*** Opening of DATASET ***

/-- States that meet the hypotheses of `Obligations.ControlItemsEnd`, one for each clause. -/
theorem witness_ControlItemsEnd :
    (∃ (s : State) (run item : Nat) (r : Run), s.itemReady 0 0 run item = some r ∧
      leAt r.desc.bytes 32 96 = 0 ∧
      s.waitsAck run item = false) ∧
    (∃ (s : State) (run item c a : Nat) (r : Run), s.itemReady 0 5 run item = some r ∧
      c = leAt r.desc.bytes 32 1 ∧
      a = leAt r.desc.bytes 40 8 ∧
      c < 64 ∧
      leAt r.desc.bytes 33 7 = 0 ∧
      leAt r.desc.bytes 48 80 = 0 ∧
      s.waitsAck run item = false ∧
      s.WritableHere a 256) ∧
    (∃ (s : State) (run item c : Nat) (r : Run), s.itemReady 0 6 run item = some r ∧
      c = leAt r.desc.bytes 32 1 ∧
      c < 64 ∧
      leAt r.desc.bytes 33 95 = 0 ∧
      s.waitsAck run item = false ∧
      s.managed r.desc.ring = true ∧
      s.flag (ctxCtrlEn c) = true ∧
      s.flag (ctxFabricTearing c) = false) :=
  ⟨(by
    have H : ((fun (s : State) (run : Nat) (item : Nat) (r : Run) => decide (s.itemReady 0 0 run item = some r) &&
        (decide (leAt r.desc.bytes 32 96 = 0) && (decide (s.waitsAck run item = false) &&
        (true)))) (runs (aRun (desc 0 0 1 [])) device) (1) (0) (aRun (desc 0 0 1 []))) = true := by decide +kernel
    obtain ⟨h0, H⟩ := and_of H
    obtain ⟨h1, H⟩ := and_of H
    obtain ⟨h2, H⟩ := and_of H
    exact ⟨(runs (aRun (desc 0 0 1 [])) device), 1, 0, (aRun (desc 0 0 1 [])), h0, h1, h2⟩),
   (by
    have H : ((fun (s : State) (run : Nat) (item : Nat) (c : Nat) (a : Nat) (r : Run) =>
        decide (s.itemReady 0 5 run item = some r) && (decide (c = leAt r.desc.bytes 32 1) &&
        (decide (a = leAt r.desc.bytes 40 8) && (decide (c < 64) && (decide (leAt r.desc.bytes 33 7 = 0) &&
        (decide (leAt r.desc.bytes 48 80 = 0) && (decide (s.waitsAck run item = false) && (decide (writableB s a 256 = true) &&
        (true))))))))) (runs (aRun (desc 0 5 1 [(32, 1, 63), (40, 8, 0x40)])) device) (1) (0) (63) (0x40) (aRun (desc 0 5 1 [(32,
        1, 63), (40, 8, 0x40)]))) = true := by decide +kernel
    obtain ⟨h0, H⟩ := and_of H
    obtain ⟨h1, H⟩ := and_of H
    obtain ⟨h2, H⟩ := and_of H
    obtain ⟨h3, H⟩ := and_of H
    obtain ⟨h4, H⟩ := and_of H
    obtain ⟨h5, H⟩ := and_of H
    obtain ⟨h6, H⟩ := and_of H
    obtain ⟨h7, H⟩ := and_of H
    exact ⟨(runs (aRun (desc 0 5 1 [(32, 1, 63), (40, 8, 0x40)])) device), 1, 0, 63, 0x40, (aRun (desc 0 5 1 [(32, 1, 63),
        (40, 8, 0x40)])), h0, h1, h2, h3, h4, h5, h6, (writable_of h7)⟩),
   (by
    have H : ((fun (s : State) (run : Nat) (item : Nat) (c : Nat) (r : Run) => decide (s.itemReady 0 6 run item = some r) &&
        (decide (c = leAt r.desc.bytes 32 1) && (decide (c < 64) && (decide (leAt r.desc.bytes 33 95 = 0) &&
        (decide (s.waitsAck run item = false) && (decide (s.managed r.desc.ring = true) &&
        (decide (s.flag (ctxCtrlEn c) = true) && (decide (s.flag (ctxFabricTearing c) = false) &&
        (true))))))))) (runs (aRun (desc 0 6 1 [(32, 1, 0)])) device) (1) (0) (0) (aRun (desc 0 6 1 [(32, 1, 0)]))) = true :=
        by decide +kernel
    obtain ⟨h0, H⟩ := and_of H
    obtain ⟨h1, H⟩ := and_of H
    obtain ⟨h2, H⟩ := and_of H
    obtain ⟨h3, H⟩ := and_of H
    obtain ⟨h4, H⟩ := and_of H
    obtain ⟨h5, H⟩ := and_of H
    obtain ⟨h6, H⟩ := and_of H
    obtain ⟨h7, H⟩ := and_of H
    exact ⟨(runs (aRun (desc 0 6 1 [(32, 1, 0)])) device), 1, 0, 0, (aRun (desc 0 6 1 [(32, 1, 0)])), h0, h1, h2, h3, h4, h5,
        h6, h7⟩)⟩

/-- States that meet the hypotheses of `Obligations.FencesAndHostCopiesEnd`, one for each clause. -/
theorem witness_FencesAndHostCopiesEnd :
    (∃ (s : State) (run item i v : Nat) (r : Run), i = leAt r.desc.bytes 32 2 ∧
      v = leAt r.desc.bytes 34 2 ∧
      i < 4096 ∧
      leAt r.desc.bytes 36 92 = 0 ∧
      s.waitsAck run item = false ∧
      s.devShut (s.fenceKey r.ctx i) = false ∧
      s.devPartBad (s.fenceKey r.ctx i) 4 = false ∧
      s.itemReady 0 1 run item = some r) ∧
    (∃ (s : State) (run item i v : Nat) (r : Run), i = leAt r.desc.bytes 32 2 ∧
      v = leAt r.desc.bytes 34 2 ∧
      i < 4096 ∧
      leAt r.desc.bytes 36 92 = 0 ∧
      s.waitsAck run item = false ∧
      s.devShut (s.fenceKey r.ctx i) = false ∧
      s.devPartBad (s.fenceKey r.ctx i) 4 = false ∧
      s.itemReady 0 2 run item = some r) ∧
    (∃ (s s1 : State) (run item a : Nat) (r : Run) (ent bs : List Byte), s.itemReady 0 3 run item = some r ∧
      leAt r.desc.bytes 40 88 = 0 ∧
      a = leAt r.desc.bytes 32 8 + 32 * item ∧
      s.ReadableHere a 32 ∧
      ent = s.devRead (addrKey a) 32 ∧
      s1 = (s.beginItem run item).afterRead (r.env s item) a 32 ∧
      s1.host.up = true ∧
      s1.host.released = true ∧
      (s1.ideRequired = false ∨ s1.ideUp = true) ∧
      leAt ent 16 4 % 64 = 0 ∧
      leAt ent 16 4 ≤ 2 ^ 30 ∧
      leAt ent 21 11 = 0 ∧
      bs.length = leAt ent 16 4 ∧
      leAt ent 20 1 = 0 ∧
      s1.WritableHere (leAt ent 8 8) bs.length ∧
      s1.CanEnd run item r) ∧
    (∃ (s s1 : State) (run item a : Nat) (r : Run) (ent bs : List Byte), s.itemReady 0 3 run item = some r ∧
      leAt r.desc.bytes 40 88 = 0 ∧
      a = leAt r.desc.bytes 32 8 + 32 * item ∧
      s.ReadableHere a 32 ∧
      ent = s.devRead (addrKey a) 32 ∧
      s1 = (s.beginItem run item).afterRead (r.env s item) a 32 ∧
      s1.host.up = true ∧
      s1.host.released = true ∧
      (s1.ideRequired = false ∨ s1.ideUp = true) ∧
      leAt ent 16 4 % 64 = 0 ∧
      leAt ent 16 4 ≤ 2 ^ 30 ∧
      leAt ent 21 11 = 0 ∧
      bs.length = leAt ent 16 4 ∧
      leAt ent 20 1 = 1 ∧
      s1.ReadableHere (leAt ent 8 8) bs.length ∧
      bs = s1.devRead (addrKey (leAt ent 8 8)) bs.length ∧
      (s1.afterRead (r.env s item) (leAt ent 8 8) bs.length).CanEnd run item r) :=
  ⟨(by
    have H : ((fun (s : State) (run : Nat) (item : Nat) (r : Run) => (fun (i : Nat) => (fun (v : Nat) => decide (i < 4096) &&
        (decide (leAt r.desc.bytes 36 92 = 0) && (decide (s.waitsAck run item = false) &&
        (decide (s.devShut (s.fenceKey r.ctx i) = false) && (decide (s.devPartBad (s.fenceKey r.ctx i) 4 = false) &&
        (decide (s.itemReady 0 1 run item = some r) && (true))))))) (leAt r.desc.bytes 34 2)) (leAt r.desc.bytes 32 2)) (runs
        (aRun (desc 0 1 1 [(32, 2, 4095), (34, 2, 7)])) (sets [(ctxFenceBaseBase 0,
        0x8000)] device)) (1) (0) (aRun (desc 0 1 1 [(32, 2, 4095), (34, 2, 7)]))) = true := by decide +kernel
    obtain ⟨h2, H⟩ := and_of H
    obtain ⟨h3, H⟩ := and_of H
    obtain ⟨h4, H⟩ := and_of H
    obtain ⟨h5, H⟩ := and_of H
    obtain ⟨h6, H⟩ := and_of H
    obtain ⟨h7, H⟩ := and_of H
    exact ⟨(runs (aRun (desc 0 1 1 [(32, 2, 4095), (34, 2, 7)])) (sets [(ctxFenceBaseBase 0, 0x8000)] device)), 1, 0, _, _,
        (aRun (desc 0 1 1 [(32, 2, 4095), (34, 2, 7)])), rfl, rfl, h2, h3, h4, h5, h6, h7⟩),
   (by
    have H : ((fun (s : State) (run : Nat) (item : Nat) (r : Run) => (fun (i : Nat) => (fun (v : Nat) => decide (i < 4096) &&
        (decide (leAt r.desc.bytes 36 92 = 0) && (decide (s.waitsAck run item = false) &&
        (decide (s.devShut (s.fenceKey r.ctx i) = false) && (decide (s.devPartBad (s.fenceKey r.ctx i) 4 = false) &&
        (decide (s.itemReady 0 2 run item = some r) && (true))))))) (leAt r.desc.bytes 34 2)) (leAt r.desc.bytes 32 2)) (runs
        (aRun (desc 0 2 1 [(32, 2, 0), (34, 2, 65535)])) (sets [(ctxFenceBaseBase 0,
        0x8000)] device)) (1) (0) (aRun (desc 0 2 1 [(32, 2, 0), (34, 2, 65535)]))) = true := by decide +kernel
    obtain ⟨h2, H⟩ := and_of H
    obtain ⟨h3, H⟩ := and_of H
    obtain ⟨h4, H⟩ := and_of H
    obtain ⟨h5, H⟩ := and_of H
    obtain ⟨h6, H⟩ := and_of H
    obtain ⟨h7, H⟩ := and_of H
    exact ⟨(runs (aRun (desc 0 2 1 [(32, 2, 0), (34, 2, 65535)])) (sets [(ctxFenceBaseBase 0, 0x8000)] device)), 1, 0, _, _,
        (aRun (desc 0 2 1 [(32, 2, 0), (34, 2, 65535)])), rfl, rfl, h2, h3, h4, h5, h6, h7⟩),
   (by
    have H : ((fun (s : State) (run : Nat) (item : Nat) (r : Run) (bs : List Byte) =>
        decide (s.itemReady 0 3 run item = some r) && (decide (leAt r.desc.bytes 40 88 = 0) && ((fun (a : Nat) =>
        decide (readableB s a 32 = true) && ((fun (ent : List Byte) => (fun (s1 : State) => decide (s1.host.up = true) &&
        (decide (s1.host.released = true) && (decide ((s1.ideRequired = false ∨ s1.ideUp = true)) &&
        (decide (leAt ent 16 4 % 64 = 0) && (decide (leAt ent 16 4 ≤ 2 ^ 30) && (decide (leAt ent 21 11 = 0) &&
        (decide (bs.length = leAt ent 16 4) && (decide (leAt ent 20 1 = 0) && (decide (writableB s1 (leAt ent 8 8) bs.length =
        true) && (decide (canEnd s1 run item r = true) && (true))))))))))) ((s.beginItem run item).afterRead (r.env s item) a 32))
        (s.devRead (addrKey a) 32))) (leAt r.desc.bytes 32 8 + 32 * item)))) (runs (aRun (desc 0 3 1 [(32, 8,
        0x1000)])) (place 0x1000 (blob 32 [(0, 8, 0x7000), (8, 8, 0x2000), (16, 4, 64)]) device)) (1) (0) (aRun (desc 0 3 1 [(32,
        8, 0x1000)])) (List.replicate 64 1)) = true := by decide +kernel
    obtain ⟨h0, H⟩ := and_of H
    obtain ⟨h1, H⟩ := and_of H
    obtain ⟨h3, H⟩ := and_of H
    obtain ⟨h6, H⟩ := and_of H
    obtain ⟨h7, H⟩ := and_of H
    obtain ⟨h8, H⟩ := and_of H
    obtain ⟨h9, H⟩ := and_of H
    obtain ⟨h10, H⟩ := and_of H
    obtain ⟨h11, H⟩ := and_of H
    obtain ⟨h12, H⟩ := and_of H
    obtain ⟨h13, H⟩ := and_of H
    obtain ⟨h14, H⟩ := and_of H
    obtain ⟨h15, H⟩ := and_of H
    exact ⟨(runs (aRun (desc 0 3 1 [(32, 8, 0x1000)])) (place 0x1000 (blob 32 [(0, 8, 0x7000), (8, 8, 0x2000), (16, 4,
        64)]) device)), _, 1, 0, _, (aRun (desc 0 3 1 [(32, 8, 0x1000)])), _, (List.replicate 64 1), h0, h1, rfl,
        (readable_of h3), rfl, rfl, h6, h7, h8, h9, h10, h11, h12, h13, (writable_of h14), (canEnd_of h15)⟩),
   (by
    have H : ((fun (s : State) (run : Nat) (item : Nat) (r : Run) (bs : List Byte) =>
        decide (s.itemReady 0 3 run item = some r) && (decide (leAt r.desc.bytes 40 88 = 0) && ((fun (a : Nat) =>
        decide (readableB s a 32 = true) && ((fun (ent : List Byte) => (fun (s1 : State) => decide (s1.host.up = true) &&
        (decide (s1.host.released = true) && (decide ((s1.ideRequired = false ∨ s1.ideUp = true)) &&
        (decide (leAt ent 16 4 % 64 = 0) && (decide (leAt ent 16 4 ≤ 2 ^ 30) && (decide (leAt ent 21 11 = 0) &&
        (decide (bs.length = leAt ent 16 4) && (decide (leAt ent 20 1 = 1) && (decide (readableB s1 (leAt ent 8 8) bs.length =
        true) && (decide (bs = s1.devRead (addrKey (leAt ent 8 8)) bs.length) && (decide (canEnd (s1.afterRead (r.env s item)
        (leAt ent 8 8) bs.length) run item r = true) && (true)))))))))))) ((s.beginItem run item).afterRead (r.env s item) a 32))
        (s.devRead (addrKey a) 32))) (leAt r.desc.bytes 32 8 + 32 * item)))) (runs (aRun (desc 0 3 1 [(32, 8,
        0x1000)])) (place 0x1000 (blob 32 [(0, 8, 0x7000), (8, 8, 0x2000), (16, 4, 64), (20, 1,
        1)]) device)) (1) (0) (aRun (desc 0 3 1 [(32, 8, 0x1000)])) (List.replicate 64 0)) = true := by decide +kernel
    obtain ⟨h0, H⟩ := and_of H
    obtain ⟨h1, H⟩ := and_of H
    obtain ⟨h3, H⟩ := and_of H
    obtain ⟨h6, H⟩ := and_of H
    obtain ⟨h7, H⟩ := and_of H
    obtain ⟨h8, H⟩ := and_of H
    obtain ⟨h9, H⟩ := and_of H
    obtain ⟨h10, H⟩ := and_of H
    obtain ⟨h11, H⟩ := and_of H
    obtain ⟨h12, H⟩ := and_of H
    obtain ⟨h13, H⟩ := and_of H
    obtain ⟨h14, H⟩ := and_of H
    obtain ⟨h15, H⟩ := and_of H
    obtain ⟨h16, H⟩ := and_of H
    exact ⟨(runs (aRun (desc 0 3 1 [(32, 8, 0x1000)])) (place 0x1000 (blob 32 [(0, 8, 0x7000), (8, 8, 0x2000), (16, 4, 64),
        (20, 1, 1)]) device)), _, 1, 0, _, (aRun (desc 0 3 1 [(32, 8, 0x1000)])), _, (List.replicate 64 0), h0, h1, rfl,
        (readable_of h3), rfl, rfl, h6, h7, h8, h9, h10, h11, h12, h13, (readable_of h14), h15, (canEnd_of h16)⟩)⟩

*** Close of DATASET ***

§ WHAT YOU NEED TO DO: Reproduce, exactly and without additions, the run of lines from the start of the listing above to the line bearing "s.waitsAck run item = false) ∧", inclusive.

§ EXERCISE RESULT:
/-- States that meet the hypotheses of `Obligations.ControlItemsEnd`, one for each clause. -/
theorem witness_ControlItemsEnd :
    (∃ (s : State) (run item : Nat) (r : Run), s.itemReady 0 0 run item = some r ∧
      leAt r.desc.bytes 32 96 = 0 ∧
      s.waitsAck run item = false) ∧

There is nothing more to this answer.